Academy Awards Musical Notes

Ennio Morricone finally wins an Oscar for Best Original Score.

Academy Awards Musical Notes
Ennio Morricone

When the Oscar roll was called out last month, one presumably satisfying moment came when Leonardo DiCaprio “broke his spell” and joined the winner’s circle as Best Actor for The Revenant. Really, though, the award for longest-overdue statue anointment was in the film composer department: This was Ennio Morricone’s year, when one of the masters — and mavericks — of the film composition world over the past half-century, going back to his delectably weird and wonderful Sergio Leone “spaghetti western” scores of the late 1960s, won his first actual Oscar (apart from a token Lifetime Achievement award in 2007), for work on Quentin Tarantino’s The Hateful Eight.

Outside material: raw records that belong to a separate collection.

/-- An entry of the Steward log (R543). The uptime is a free value: no clock of the spec that runs
since standby power stands in the model (log entry 8). -/
def State.logAdd (s : State) (code info : Nat) : State :=
  let e : LogEntry := ⟨s.steward.logCount, s.now, code, s.steward.stage, info, s.freeBits 64⟩
  { s with
    steward := { s.steward with
      log := (e :: s.steward.log).take logSize
      logCount := min counterStop (s.steward.logCount + 1) }
    freeCtr := s.freeCtr + 1 }

/-! ### Hitch: what the module sends (R39, R41, R569) -/

/-- The link carries flits of both directions (R43). -/
def State.linkUp (s : State) : Bool := s.hitch.link == .up || s.hitch.link == .upNarrow

/-- A numbered flit given to the link: it takes the next sequence number and a place in the replay
buffer while the link is up and that holds fewer than 256, and waits otherwise (R41). -/
def State.sendNumbered (s : State) (f : Flit) : State :=
  if s.linkUp && decide (s.hitch.replay.length < 256) && s.hitch.txQueue.isEmpty then
    { s with hitch := { s.hitch with
        replay := s.hitch.replay ++ [(s.hitch.txNext, f)]
        txNext := (s.hitch.txNext + 1) % 4096
        sent := f :: s.hitch.sent } }
  else { s with hitch := { s.hitch with txQueue := s.hitch.txQueue ++ [f] } }

/-- Waiting numbered flits sent while the replay buffer has room. -/
def State.pumpTx : Nat → State → State
  | 0, s => s
  | n + 1, s =>
    match s.hitch.txQueue with
    | [] => s
    | f :: rest =>
      if s.hitch.replay.length < 256 then
        State.pumpTx n { s with hitch := { s.hitch with
          txQueue := rest
          replay := s.hitch.replay ++ [(s.hitch.txNext, f)]
          txNext := (s.hitch.txNext + 1) % 4096
          sent := f :: s.hitch.sent } }
      else s

/-- A RESPONSE flit: tag, target address, status and payload (R39). -/
def responseFlit (tag addr status : Nat) (payload : Nat) : Flit :=
  ⟨BitVec.ofNat 64 (5 + status * 16 + tag * 256 + ((addr % 2 ^ 48) <<< 16)), BitVec.ofNat 512 payload⟩

/-- The RESPONSE to a request (R48). -/
def State.respond (s : State) (tag addr status payload : Nat) : State :=
  s.sendNumbered (responseFlit tag addr status payload)

/-- The 128 bits of an event record (R75). -/
def EventRec.toNat (r : EventRec) : Nat :=
  r.page % 2 ^ 16 + ((r.bit % 64) <<< 16) + (((r.time / 64) % 2 ^ 58) <<< 22) +
  ((r.workId % 2 ^ 32) <<< 80) + ((r.info % 2 ^ 16) <<< 112)

/-! ### Event flags (R452) -/

def flagKey (domain n : Nat) : Nat := domain * 1024 + n

/-- A flag's value. -/
def State.flag (s : State) (domain n : Nat) : Bool := s.flags.contains (flagKey domain n)

/-- What is noted of a flag that has been set in the present FC cycle: whether it was 1 before, none while no FC cycle
runs. -/
def State.flagNow (s : State) (domain n : Nat) : Option Bool :=
  if s.alm.running then (s.flagsNow.find? (fun e => e.1 == flagKey domain n)).map (fun e => e.2) else none

/-- A flag as the waits of the present FC cycle find it: one set in this cycle alone reaches them later (R454, R455). -/
def State.flagSeen (s : State) (domain n : Nat) : Bool := s.flag domain n && s.flagNow domain n != some false

/-- A flag set (R452), and noted for the present FC cycle. -/
def State.setFlag (s : State) (domain n : Nat) : State :=
  { s with
    flags := setInsert s.flags (flagKey domain n)
    flagsNow := if (s.flagNow domain n).isSome then s.flagsNow else (flagKey domain n, s.flag domain n) :: s.flagsNow.filter (fun e => e.1 != flagKey domain n) }

/-- A flag cleared. Of a set and a clear in one FC cycle the set stands: the flag is 1 after the cycle, and the waits that
follow in it find it 0 (R454). -/
def State.clearFlag (s : State) (domain n : Nat) : State :=
  if (s.flagNow domain n).isSome then
    { s with flagsNow := (flagKey domain n, false) :: s.flagsNow.filter (fun e => e.1 != flagKey domain n) }
  else { s with flags := setErase s.flags (flagKey domain n) }

end Sys2Proof.Machine
end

Love the film, hate it, or shrug with indifference, but Morricone’s music is one of its high points. It is a romantic yet mischievous and still experimental feat by a creatively fiery veteran — now 87 years old — and a loving director/composer pact reminiscent of Bernard Herrmann’s riveting final score for Martin Scorsese’s Taxi Driver.

When it comes to music and the movies, especially in America, the field sometimes feels less like an art than a craft in crisis, under pressure from outside forces. Hollywood score aesthetics too often lean happily into formulaic hackwork and eschew innovation, partly connected to the limited musical knowledge or courage of directors, and the deeper matter of the general public’s fear of creative or “challenging” music.